The reason for this inconsistency is unclear.
Bottom Line: Neither the high-fat diet nor the probiotic supplements had any effects on insulin sensitivity. Other studies have provided mixed results.
Finding 3: Effect on Endotoxins
Endotoxins, also known as lipopolysaccharides, are found in the membranes of some gut bacteria.
These compounds may find their way into the blood circulation of individuals with an imbalance in the bacterial environment in the gut.
In the present study, the levels of endotoxins did not change in either group.
Bottom Line: A high-fat, high-calorie diet did not affect levels of endotoxins in blood. Probiotic supplementation did not affect endotoxins either.
Finding 4: Effect on Inflammation
Systemic inflammation is estimated by measuring inflammatory markers in the blood.
The present study measured three inflammatory markers: C-reactive protein (CRP), interleukin-6 (IL-6) and tumor necrosis factor-α (TNF-α).
TNF-α increased significantly in both groups during the 4 weeks of the high-fat, high-calorie diet.
CRP did not change significantly during the study period. IL-6 seemed to increase, but the change was not statistically significant.
Probiotic supplementation had no effects on the change in inflammatory markers.
Bottom Line: The high-fat, high-calorie diet increased levels of TNF-α, a marker of inflammation. Probiotic supplementation did not affect this increase.
The study was well designed. However, as in most studies, there were a few important limitations.
For starters, the number of participants was low. A larger number of participants would have increased the statistical power of the study.
Second, the study included only healthy, non-obese men. For this reason, the results cannot be generalized. The effects might be different in obese people or women.
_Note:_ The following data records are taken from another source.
-- ==== Sys2Proof/Machine/Core.lean ====
section
/-! DEFINITION. The machine behind the host's interface. -/

def Sys2Proof.core : Host.Core :=
  { State := Sys2Proof.Machine.State, Fault := Sys2Proof.Machine.Fault,
    Refusal := Sys2Proof.Machine.Refusal, step := Sys2Proof.Machine.step,
    reset := Sys2Proof.Machine.State.reset }
end

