-- ==== Sys2Proof/Laws/Runs.lean ====
section
/-! SUPPORT. One unfolding of each run function, and the relation of Safety.lean that leaves recorded values out. -/

namespace Sys2Proof.Machine

theorem SameButRecord.refl (s : State) : SameButRecord s s := ⟨rfl, rfl, fun _ => ⟨rfl, rfl, rfl⟩⟩

/-- Two misuses with one code leave states that differ in the record only. -/
theorem sameButRecord_raise {m m' : Misuse} (s : State) (h : m.code = m'.code) :
    SameButRecord (raise m s) (raise m' s) := by
  refine ⟨rfl, ?_⟩
  cases hf : s.fault <;> simp [hf, h]

@[simp] theorem stepN_zero (s : State) : stepN 0 s = .next s := rfl

/-- One more step of the machine's own schedule. -/
theorem stepN_succ_of_next {s t : State} (n : Nat) (h : step s = .next t) : stepN (n + 1) s = stepN n t := by
  simp [stepN, h]

/-- A step on a schedule is the edge of its first host word (R11, R49). -/
theorem step_of_schedule {s : State} {w : HostWord} {rest : List HostWord} (h : s.schedule = w :: rest) :
    step s = edge w { s with schedule := rest, draws := s.draws + 1 } := by
  simp [step, takeWord, h]

@[simp] theorem edges_nil (s : State) : edges [] s = .next s := rfl

theorem edges_cons_of_next {s t : State} {w : HostWord} (ws : List HostWord) (h : edge w s = .next t) :
    edges (w :: ws) s = edges ws t := by simp [edges, h]

@[simp] theorem runSchedule_nil (x : Run) : runSchedule [] x = .next x := rfl

theorem runSchedule_cons_of_next {x y : Run} {st : Stmt} (rest : List Stmt) (h : runStmt x st = .next y) :
    runSchedule (st :: rest) x = runSchedule rest y := by simp [runSchedule, h]

/-- Schedules run one after the other. -/
theorem runSchedule_append {a b : List Stmt} {x y : Run} (h : runSchedule a x = .next y) :
    runSchedule (a ++ b) x = runSchedule b y := by
  induction a generalizing x with
  | nil => cases h; rfl
  | cons st a ih =>
    simp only [List.cons_append, runSchedule] at h ⊢
    cases hs : runStmt x st with
    | next z => rw [hs] at h; exact ih h
    | fault f => rw [hs] at h; cases h
    | refused r => rw [hs] at h; cases h

/-- An `E` statement is the edge of its host word (R61). -/
theorem runStmt_edge (x : Run) (w : HostWord) {t : State}
    (h : edge w { x.state with schedule := x.state.schedule.tail, draws := x.state.draws + 1 } = .next t) :
    runStmt x (.edge w) = .next { x with state := t } := by
  have hs : step (driveNext w x.state) =
      edge w { x.state with schedule := x.state.schedule.tail, draws := x.state.draws + 1 } :=
    step_of_schedule rfl
  simp only [runStmt, hs, h]

/-- An `OBS` statement reads `data_out` (R61, R122). -/
@[simp] theorem runStmt_obs (x : Run) :
    runStmt x .obs = .next { state := x.state.observe.2, result := x.result ++ [x.state.dataOut] } := rfl

@[simp] theorem record_beginEdge (s : State) :
    (beginEdge s).record = { s.record with outValid := false } := rfl

end Sys2Proof.Machine
end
The probiotic supplement also contained multiple strains of bacteria, which may have different effects on health. For this reason, it is unclear which probiotic bacteria were responsible for suppressing weight gain.
Bottom Line: This study was well designed and conducted. However, the number of participants was low and the findings may not apply to women or people with obesity.
Summary and Real-Life Application
This study evaluated whether probiotic supplements would help protect against the adverse effects of consuming a high-fat, high-calorie, weight-gain diet.
Neither the diet nor the probiotics had significant effects on insulin sensitivity or endotoxin levels.
The diet did cause an increase in one inflammatory marker, but the probiotics did not have any effect.
However, this study did show that people who took a probiotic supplement gained significantly less weight and fat mass. This indicates that probiotics may be an effective way to prevent weight gain and obesity.
Probiotics may even be useful for weight loss if the diet is not hypercaloric, but the current study did not test that.